Latte maltese venduto come siciliano: scoperta frode nel settore lattiero-caseario
Un’indagine della Guardia di Finanza di Ragusa rivela l’introduzione di oltre 3 milioni di litri di latte pastorizzato estero spacciato per prodotto locale. Coinvolti diversi caseifici italiani, inconsapevoli acquirenti di una materia prima falsamente etichettata

Un nuovo caso di frode nel settore lattiero-caseario mette in allerta operatori del comparto e consumatori. La Guardia di Finanza del Nucleo di polizia economico-finanziaria di Ragusa, insieme ai funzionari dell’Ispettorato Centrale della tutela della Qualità e Repressione Frodi (I.C.Q.R.F.) di Vittoria, ha scoperto un’articolata operazione di commercializzazione illecita di latte pastorizzato di origine maltese, introdotto in Italia e venduto come latte crudo siciliano.
L’attività ispettiva, condotta nell’ambito delle operazioni di contrasto al falso Made in Italy coordinate dal Ministero dell’Agricoltura e della Sovranità Alimentare, ha riguardato un centro di stoccaggio di latte alimentare situato nel territorio ibleo. Secondo quanto emerso, tra il 2024 e il 2025 sarebbero stati introdotti in Italia circa 3 milioni di litri di latte pastorizzato proveniente da Malta, successivamente immesso sul mercato tramite operatori locali.

Etichette ingannevoli, origine falsificata
La frode è stata realizzata attraverso la manipolazione della documentazione accompagnatoria: le bolle e i certificati di trasporto del latte riportavano false indicazioni di origine, in alcuni casi segnalando il prodotto come italiano o addirittura siciliano, e omettendo il trattamento termico subito all’estero, sostituito con la dichiarazione di latte “crudo”.

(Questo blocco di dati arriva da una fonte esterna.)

-- ==== Sys2Proof/Certificates/Slice0/Obligations.lean ====
section
/-! DEFINITION. The statements about the block, for the provers. Each docstring names the rules of spec/ it
formalises, or says that it is derived and rests on the model's own choices. -/

open Sys2Proof Sys2Proof.Machine

/-! ### Reset -/

/-- `10_state.md` R39: the state after reset, for every legal build. Storage and the registry's entries are
unspecified there, so nothing is said of their content. -/
def Obligations.ResetHoldsSpecValues : Prop :=
  State.reset = State.resetWith ⟨16, 8, 4, none⟩ ∧
  ∀ c : Params, c.legal = true →
    let s := State.resetWith c
    s.rb.cap.toNat = c.depth ∧ s.rb.head = 0 ∧ s.rb.tail = 0 ∧
    s.timers = List.replicate c.ntimers ⟨0, 0, false⟩ ∧
    s.sch.ntasks = 0 ∧ s.sch.phase = .setup ∧ s.sch.tasks.length = c.ntasks ∧
    s.drain = none ∧ s.tick = none ∧ (∀ p, s.busy p = false) ∧ (∀ p, s.inp.get p = []) ∧
    (∀ p, (s.out.get p).words = []) ∧ s.dispatch.words = []

/-- Derived from `70_reset_and_hazards.md` R147, R148: reset in any state gives the reset values in one step, the
in-flight commands and the words not yet taken are gone, and what was put on a channel stays on it. That a channel
keeps both its old words and an empty list of new ones is the model's choice [log 8]; that the environment's
events go on is too [log 13]. -/
def Obligations.ResetEventFromAnyState : Prop :=
  ∀ (s : State) (es : List Event), s.schedule = .reset :: es → ∃ t, step s = .next t ∧
    t.par = s.par ∧ t.rb = ⟨BitVec.ofNat 16 s.par.depth, 0, 0, []⟩ ∧
    t.timers = List.replicate s.par.ntimers ⟨0, 0, false⟩ ∧
    t.sch.ntasks = 0 ∧ t.sch.phase = .setup ∧ t.sch.tasks.length = s.par.ntasks ∧
    t.drain = none ∧ t.tick = none ∧ (∀ p, t.inp.get p = []) ∧
    (∀ p, (t.out.get p).words = (s.out.get p).words ∧ (t.out.get p).sent = []) ∧
    t.dispatch.words = s.dispatch.words ∧ t.dispatch.sent = [] ∧
    t.schedule = es ∧ ackStep t = .next t

/-! ### The ring buffer commands -/

/-- Derived from `40_ringbuffer.md` R87, `00_scope.md` R10 and `60_exceptions.md` R132: RB_INIT, its word, its port, its
hold, its refusal and its effect. That a held RB_INIT answers the unchanged state, its word still waiting, is deduced
[log 15]. -/
def Obligations.RbInitBuildsFreshBuffer : Prop :=
  (∀ cap : Half, decode [BitVec.ofNat 32 (0x10000000 + cap.toNat)] = .instr (.rbInit cap) []) ∧
  ∀ (cap : Half) (s : State),
    (s.active ≠ .S → exec (.rbInit cap) s = .next (s.responded .errPort 0)) ∧
    (s.active = .S → s.drain ≠ none → exec (.rbInit cap) s = .next s) ∧
    (s.active = .S → s.drain = none → (cap.toNat < 2 ∨ s.par.depth < cap.toNat) →
      exec (.rbInit cap) s = .next (s.responded .errConfig 0)) ∧
    (s.active = .S → s.drain = none → 2 ≤ cap.toNat → cap.toNat ≤ s.par.depth →
      exec (.rbInit cap) s = .next (State.responded { s with rb := ⟨cap, 0, 0, s.rb.storage⟩ } .ok 0))

/-- `40_ringbuffer.md` R88: RB_IS_EMPTY answers 1 iff `head == tail`, and changes nothing. -/
def Obligations.RbIsEmptyAnswersHeadEqualsTail : Prop :=
  decode [0x11000000#32] = .instr .rbIsEmpty [] ∧
  ∀ s : State,
    (s.active = .T → exec .rbIsEmpty s = .next (s.responded .errPort 0)) ∧
    (s.active ≠ .T → exec .rbIsEmpty s = .next (s.responded .ok (if s.rb.head = s.rb.tail then 1 else 0)))

/-- `40_ringbuffer.md` R89: RB_IS_FULL answers 1 iff `(head + 1) mod CAP == tail`, and changes nothing. -/
def Obligations.RbIsFullAnswersOneSlotLeft : Prop :=
  decode [0x12000000#32] = .instr .rbIsFull [] ∧
  ∀ s : State, 2 ≤ s.rb.cap.toNat →
    (s.active = .T → exec .rbIsFull s = .next (s.responded .errPort 0)) ∧
    (s.active ≠ .T → exec .rbIsFull s = .next (s.responded .ok
      (if (s.rb.head.toNat + 1) % s.rb.cap.toNat = s.rb.tail.toNat then 1 else 0)))

/-- `40_ringbuffer.md` R90: RB_COUNT answers the number of buffered bytes, by the rule's formula, which is the
number of bytes in the buffer and the remainder of `head - tail`; nothing changes. -/
def Obligations.RbCountAnswersBufferedBytes : Prop :=
  decode [0x13000000#32] = .instr .rbCount [] ∧
  ∀ s : State, s.rb.head.toNat < s.rb.cap.toNat → s.rb.tail.toNat < s.rb.cap.toNat →
    (s.active = .T → exec .rbCount s = .next (s.responded .errPort 0)) ∧
    (s.active ≠ .T → ∃ c : Nat, exec .rbCount s = .next (s.responded .ok (BitVec.ofNat 16 c)) ∧
      c < s.rb.cap.toNat ∧
      c = (if s.rb.tail.toNat ≤ s.rb.head.toNat then s.rb.head.toNat - s.rb.tail.toNat
           else s.rb.head.toNat + s.rb.cap.toNat - s.rb.tail.toNat) ∧
      (c : Int) = ((s.rb.head.toNat : Int) - s.rb.tail.toNat) % s.rb.cap.toNat ∧
      c = s.contents.length)

/-- `40_ringbuffer.md` R91: RB_AVAILABLE answers 1 iff `head != tail`, and changes nothing. -/
def Obligations.RbAvailableAnswersNotEmpty : Prop :=
  decode [0x14000000#32] = .instr .rbAvailable [] ∧
  ∀ s : State,
    (s.active = .T → exec .rbAvailable s = .next (s.responded .errPort 0)) ∧
    (s.active ≠ .T → exec .rbAvailable s = .next (s.responded .ok (if s.rb.head = s.rb.tail then 0 else 1)))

Una manipolazione che ha tratto in inganno diversi caseifici, sia in Sicilia che nel resto d’Italia, convinti di lavorare con latte locale non trattato, e che invece si sono ritrovati ad utilizzare un prodotto estero già pastorizzato, con implicazioni rilevanti per la tracciabilità e la corretta etichettatura dei formaggi realizzati.
Ripercussioni sulla filiera e indagini in corso
L’operazione ha portato alla segnalazione dei soggetti coinvolti all’Autorità giudiziaria per le ipotesi di falsità materiale e frode in commercio, reati che, se accertati, configurerebbero una lesione grave per l’integrità del mercato e per la fiducia riposta dai consumatori nelle produzioni casearie italiane.
Nel rispetto del principio di presunzione di innocenza, la responsabilità penale degli indagati sarà stabilita solo con sentenza irrevocabile.
L’intervento conferma l’efficacia del lavoro congiunto tra Guardia di Finanza e ICQRF nel contrastare le filiere parallele del falso Made in Italy e difendere le produzioni autentiche, la reputazione delle imprese virtuose e la sicurezza alimentare dei consumatori.
Un monito per la filiera
Questa vicenda rappresenta un monito per l’intero comparto lattiero-caseario: la tracciabilità delle materie prime e il controllo a monte della filiera restano elementi imprescindibili per garantire trasparenza, qualità e legalità.
Nel contesto di un mercato sempre più attento alle denominazioni di origine, ai claim territoriali e alla certificazione delle pratiche produttive, simili frodi rischiano non solo di danneggiare l’economia nazionale, ma anche di minare la fiducia costruita attorno ai prodotti lattiero-caseari italiani, in particolare quelli a indicazione geografica.